Bank of Ireland Plc, the biggest Irish lender and fund manager, posted a 32 percent jump in fiscal full- year profit as the fastest-growing economy among the 12 nations sharing the euro fueled home loans, savings and investment.
Net income rose to 1.29 billion euros ($1.66 billion) in the 12 months ended March 31 from 980 million euros a year earlier, the Dublin-based bank said today in a Regulatory News Service statement. Excluding exceptional gains from both periods, earnings rose 16 percent to 1.18 euros a share, the bank said.
Bank of Ireland has sold units and hired business bankers to revive U.K. earnings, while contract losses at its fund management unit have slowed. That means earnings are starting to reflect demand in Ireland, where rising employment and immigration are underpinning sales of home loans, savings and investments, wrote Sebastian Orsi and John Bowe at Merrion Stockbrokers, who recommend the stock.
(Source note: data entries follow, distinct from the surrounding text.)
theorem completes_scrubStart {rq : Requester} {periodic : Bool}
    (granted : s.grants rq P.ScrubControl 0 (1 + bitAt 3 periodic) = true) (free : (s.arbitrate rq).taken Res.scrub = false) :
    Completes (.scrubStart rq periodic) s fun t => t.wdp.answer = ⟨0, []⟩ ∧
      t.trouble.rest = ({ s.trouble with scrubDeferred := false, scrubStart := some s.clock } : Trouble).rest ∧
      t.rdN P.ScrubProgress 0 = 0 ∧ t.bit P.ScrubControl 0 1 = true ∧ t.holder Res.scrub = Hold.scrub ∧
      t.bit P.ScrubControl 0 3 = periodic ∧
      Frame [P.SplitWriteCount] [(P.ScrubProgress, 0), (P.ScrubControl, 0), (P.MaintenanceStatus, 0)]
        [.answer, .trouble, .update, .twin, .wdp] s t := by
  obtain ⟨starts, goes, named⟩ := scrubStart_bits periodic
  have trouble := s.trouble_arbitrate rq
  have clock := s.arbitrate_clock rq
  have act : exec (.scrubStart rq periodic) s = done (s.serveOne rq P.ScrubControl 0 (1 + bitAt 3 periodic)) := rfl
  generalize 1 + bitAt 3 periodic = n at *
  have effect := State.writeScrub_starts starts goes free
  rw [named] at effect
  have period := (State.bit_setBit (s.arbitrate rq) P.ScrubControl 0 3 3 periodic (by decide)).trans (if_pos rfl)
  have noted : Frame [] scrubElements [.trouble] (s.arbitrate rq) ((s.arbitrate rq).setBit P.ScrubControl 0 3 periodic) :=
    (Frame.refl ..).setBit _ _ _ _ (by decide)
  have log : ((s.arbitrate rq).setBit P.ScrubControl 0 3 periodic).trouble = (s.arbitrate rq).trouble ∧
    ((s.arbitrate rq).setBit P.ScrubControl 0 3 periodic).clock = (s.arbitrate rq).clock := ⟨rfl, rfl⟩
  generalize (s.arbitrate rq).setBit P.ScrubControl 0 3 periodic = v at *
  have started := scrubStarted_startScrub v
  obtain ⟨t, ht, answer, kept, frame⟩ := completes_granted (c := .scrubStart rq periodic) (ps := [P.SplitWriteCount])
    (fs := [.trouble, .update, .twin, .wdp]) act row_scrubControl (by decide) granted
    ((State.writeElement_scrubControl ..).trans effect)
    ((noted.trans started.frame).weaken (by simp) (fun _ h => h) (by simp)) (by decide)
  obtain ⟨rest, progress, running, holds⟩ := started.after kept (by decide)
  refine ⟨t, ht, answer, ?_, progress, running, holds, ?_, frame⟩
  · rw [rest, log.1, log.2, trouble, clock]
  · rw [State.bit_congr (kept.rd (by decide) (by decide) List.not_mem_nil List.not_mem_nil), started.periodic, period]

theorem completes_scrubStart_busy {rq : Requester} {periodic : Bool}
    (granted : s.grants rq P.ScrubControl 0 (1 + bitAt 3 periodic) = true) (taken : (s.arbitrate rq).taken Res.scrub = true) :
    Completes (.scrubStart rq periodic) s fun t => t.wdp.answer = ⟨1, []⟩ ∧
      (s.rdN P.ArbiterBusyCount 0 < 0xFFFFFFFE → t.rdN P.ArbiterBusyCount 0 = s.rdN P.ArbiterBusyCount 0 + 1) ∧
      Frame [] [(P.ArbiterBusyCount, 0)] [.answer, .wdp] s t :=
  completes_granted_busy rfl row_scrubControl (by decide) granted
    ((State.writeElement_scrubControl ..).trans (State.writeScrub_busy (scrubStart_bits periodic).1 taken))

theorem exec_scrubPeriodic (serving : s.serving = true) (periodic : s.bit P.ScrubControl 0 3 = true)
    (idle : s.trouble.scrubStart = none) : exec .scrubPeriodic s =
      if s.resourceFree Res.scrub then done s.startScrub else done (s.setTrouble { s.trouble with scrubDeferred := true }) :=
  if_neg (by simp [serving, periodic, idle])

theorem completes_scrubPeriodic (serving : s.serving = true) (periodic : s.bit P.ScrubControl 0 3 = true)
    (idle : s.trouble.scrubStart = none) (free : s.resourceFree Res.scrub = true) : Completes .scrubPeriodic s fun t =>
      t.trouble.rest = ({ s.trouble with scrubDeferred := false, scrubStart := some s.clock } : Trouble).rest ∧
      t.rdN P.ScrubProgress 0 = 0 ∧ t.bit P.ScrubControl 0 1 = true ∧ t.holder Res.scrub = Hold.scrub ∧
      Frame [] [(P.ScrubProgress, 0), (P.ScrubControl, 0), (P.MaintenanceStatus, 0)] [.trouble, .update] s t := by
  have started := scrubStarted_startScrub s
  have act := (exec_scrubPeriodic serving periodic idle).trans (if_pos free)
  generalize s.startScrub = v at *
  have settled : Frame [] [] [] v v.settle := (Frame.refl ..).settle
  obtain ⟨rest, progress, running, holds⟩ := started.after settled (by decide)
  exact ⟨_, act, rest, progress, running, holds, (started.frame.weaken (by simp) (fun _ h => h) (by simp)).settle⟩

theorem completes_scrubPeriodic_deferred (serving : s.serving = true) (periodic : s.bit P.ScrubControl 0 3 = true)
    (idle : s.trouble.scrubStart = none) (taken : s.resourceFree Res.scrub = false) : Completes .scrubPeriodic s fun t =>
      t.trouble.rest = ({ s.trouble with scrubDeferred := true } : Trouble).rest ∧ Frame [] [] [.trouble] s t :=
  ⟨_, (exec_scrubPeriodic serving periodic idle).trans (if_neg (by simp [taken])), State.settle_trouble_rest _,
    ((Frame.refl ..).setTrouble _ (by decide)).settle⟩
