-- ==== Sys2Proof/Word.lean ====
section
/-! DEFINITION. The bit-vector widths and value types of `fp_format_converter` (spec/00_scope.md R6, R8;
spec/10_state.md R20 to R23, R29). Bit 0 of every vector is its least significant bit. -/

namespace Sys2Proof

/-- One byte of a serialized buffer (20_memory.md R40: a byte is 8 bits). -/
abbrev Byte := BitVec 8

/-- A transaction word `TW[144:0] = op ‖ x_in ‖ d_in` (30_encoding.md R60). -/
abbrev TxWord := BitVec 145

/-- The value on an 80-bit port `x_in` or `x_out` (10_state.md R20, R21). -/
abbrev XPort := BitVec 80

/-- The value on a 64-bit port `d_in` or `d_out`, an IEEE-754 double (10_state.md R20, R23). -/
abbrev DPort := BitVec 64

/-- The source's data type: `signExponent` (bit 15 the sign, bits 14 to 0 the exponent biased by 16383)
and `fraction` (binary point after bit 63) (10_state.md R22). Every pattern is a value (R31). -/
structure ExtendedValue where
  signExponent : BitVec 16
  fraction     : BitVec 64
  deriving DecidableEq, Repr

/-- The five classes of an operand (00_scope.md R14, R16; 10_state.md R29). Codes 5, 6 and 7 are never
driven, so the type has five values (93_implementation_defined.md U11). -/
inductive Cls where
  | zero
  | subnormal
  | normal
  | infinity
  | nan
  deriving DecidableEq, Repr

/-- The two byte orders of the serialized form (20_memory.md R40); the caller names one in each call. -/
inductive ByteOrder where
  | big
  | little
  deriving DecidableEq, Repr

end Sys2Proof
end

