-- ==== Sys2Proof/Decode.lean ====
section
/-! DEFINITION. The decoder, total on every transaction word (30_encoding.md R61 to R66), and after it the
encoder, both written from the field tables of R60, R62, R63 and R65. -/

namespace Sys2Proof

/-- Why a number is no transaction. -/
inductive DecodeError where
  /-- The number has a bit above `TW[144]`; there is one transaction length (30_encoding.md R68). -/
  | widerThanTransactionWord
  deriving DecidableEq, Repr

/-- The operation field `TW[144]` (R60). -/
def twOp (tw : TxWord) : BitVec 1 := tw.extractLsb' 144 1

/-- The extended operand port `x_in = TW[143:64]` (R60). -/
def twX (tw : TxWord) : XPort := tw.extractLsb' 64 80

/-- The double operand port `d_in = TW[63:0]` (R60). -/
def twD (tw : TxWord) : DPort := tw.extractLsb' 0 64

/-- "A decoder is: `if TW[144] = 0 then X2D else D2X`" (R61), with the operand fields of R62 and R63 cut
out with no arithmetic. It never refuses (R66). -/
def decode (tw : TxWord) : Instr :=
  if twOp tw = 0#1 then
    .x2d (tw.extractLsb' 143 1) (tw.extractLsb' 128 15) (tw.extractLsb' 64 64) (twD tw)
  else
    .d2x (tw.extractLsb' 63 1) (tw.extractLsb' 52 11) (tw.extractLsb' 0 52) (twX tw)

/-- The decoder on a plain number: a number wider than the one format is rejected by name (R68). -/
def decodeWord (w : Nat) : Except DecodeError Instr :=
  if txWordWf w then .ok (decode (BitVec.ofNat 145 w)) else .error .widerThanTransactionWord

/-- The number of the low `nbits` bits of `w`: every bit above them is 0. -/
def tableBits (nbits w : Nat) : Nat := w % 2 ^ nbits

/-- The instruction the decoder reads from a word numbered as the opcode table numbers it (bit 0 is
`TW[0]`, bit 144 is `op`). -/
def decodeTableWord (nbits w : Nat) : Option Instr :=
  match decodeWord (tableBits nbits w) with
  | .ok i => some i
  | .error _ => none

/-- The transaction word of an instruction (R60, R65): the table's rows
`0 s e f d` for `X2D` and `1 x s e m` for `D2X`, most significant field first. -/
def encode : Instr → TxWord
  | .x2d sign exp15 fr dIgnored => 0#1 ++ sign ++ exp15 ++ fr ++ dIgnored
  | .d2x dsign dexp dman xIgnored => 1#1 ++ xIgnored ++ dsign ++ dexp ++ dman

end Sys2Proof
end

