-- ==== Sys2Proof/Machine/DoubleImporter.lean ====
section
/-! DEFINITION. `D2X`, double to extended, the source's DoubleImporter (41_d2x.md). Always exact. -/

namespace Sys2Proof.Machine

/-- Subnormal double (R102, 40_datapath_blocks.md R87): `nz` is counted on the mantissa zero-extended to
64 bits (90_conflicts.md C1). -/
def d2xSubnormal (dman : BitVec 52) : BitVec 15 × BitVec 64 :=
  let n := normalize (dman.setWidth 64)
  (BitVec.ofNat 15 (16383 - 1022 + 11 - n.1), n.2)

/-- Normal double (R105): re-bias the exponent, put the implicit 1 at bit 63 and the mantissa below it. -/
def d2xNormal (dexp : BitVec 11) (dman : BitVec 52) : BitVec 15 × BitVec 64 :=
  (BitVec.ofNat 15 (dexp.toNat + 16383 - 1023), (1#64 <<< 63) ||| (dman.setWidth 64 <<< 11))

/-- Exponent field and fraction of the result in the five cases (R100 to R105). -/
def d2xFields (dexp : BitVec 11) (dman : BitVec 52) : BitVec 15 × BitVec 64 :=
  if expZeroD dexp then
    (if manZero dman then (0#15, 0#64) else d2xSubnormal dman)
  else if expMaxD dexp then
    (if manZero dman then (0x7FFF#15, 0#64) else (0x7FFF#15, 0xFFFFFFFFFFFFFFFF#64))
  else d2xNormal dexp dman

/-- `x_out` of a `D2X` transaction; the sign is copied in every case (R106). -/
def d2xResult (dsign : BitVec 1) (dexp : BitVec 11) (dman : BitVec 52) : XPort :=
  packX dsign (d2xFields dexp dman).1 (d2xFields dexp dman).2

/-- The output ports of a `D2X` transaction (R100, R107): `d_out` is 0, `cls` the class of the input. -/
def d2xOutputs (dsign : BitVec 1) (dexp : BitVec 11) (dman : BitVec 52) : OutPorts where
  dOut := 0#64
  xOut := d2xResult dsign dexp dman
  cls := bcdD dexp dman

/-- `D2X` (R100): it drives the output ports, reads no state (R109), ignores `x_in` (R67), and cannot
fail (60_exceptions.md R140). -/
def execD2x (dsign : BitVec 1) (dexp : BitVec 11) (dman : BitVec 52) (_xIgnored : XPort) (s : State) :
    Host.Outcome State Fault Refusal :=
  .next (s.drive (d2xOutputs dsign dexp dman))

/-- The source's entry point `fromDouble(x: double) -> ExtendedValue` (00_scope.md R3, 30_encoding.md R69). -/
def fromDouble (d : DPort) : ExtendedValue := valueOfPort (d2xResult (dSign d) (dExp d) (dMan d))

end Sys2Proof.Machine
end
``The drags on Bank of Ireland's performance over the past several years have moderated,'' said the Merrion analysts in a report before the earnings were released. The results will be ``driven by the strength of the domestic economy,'' which accounts for about 60 percent of its earnings.
Bank of Ireland's shares have gained 6.7 percent so far this year, compared with a 2.2 percent gain by Allied Irish Banks Plc and a 3.9 percent increase in the 77-member Bloomberg Europe 500 Banks & Financial Services Index.
``I am confident of another year of strong performance'' in fiscal 2007, said Chief Executive Officer Brian Goggin, 54, in today's statement.
The 2006 profit figure includes a net gain of 206 million euros, mostly from the sale of its U.K. network of Bristol & West branches, while the year-earlier figure excludes a net gain of 14 million euros.
Irish consumer banking earnings rose 18 percent to 550 million euros before tax, helped by a 27 percent increase in home loans and 23 percent jump in business loans. Its domestic life and pensions unit increased pretax profit by 65 percent, boosted by stock market gains and new business sales.
Ireland's economy may expand 4.9 percent this year and 5.1 percent in 2007, outpacing growth of 2.1 percent and 1.8 percent in the dozen nations sharing the euro, the European Commission has forecast. Ireland's unemployment rate stood at 4.2 percent in March, compared with 8.1 percent in the euro region.
Goggin is one year into a plan to reach cost savings of 120 million euros by 2009 through cutting jobs and farming out some administrative functions to companies such as Accenture Ltd. While the bank exceeded its 30 million-euro target for cost savings in the first year, Goggin also added more staff to its Irish branches, hired U.K. business bankers and opened corporate banking offices, incurring what he calls ``good costs.''
The bank has a ``clear line-of-sight'' on this year's target of 75 million euros, he said in the statement.
Profit from corporate banking, treasury and stock broking, rose 19 percent to 386 million euros, the bank said, as it opened new offices in Paris and Frankfurt and hired former Commerzbank AG and Barclays Plc executives. Lending rose 35 percent.
In the U.K., where Goggin has sold two units and added 100 business bankers, profit rose 5 percent to 349 million euros. U.K. earnings will post ``strong growth'' this year, it said.
BIAM, the bank's Dublin-based asset-management unit that has lost clients amid concern over performance and personnel changes, had 45.1 billion euros under management at March 31, compared with 46.9 billion euros a year earlier.
Profit from the fund division, which includes BIAM, dropped 32 percent to 85 million euros.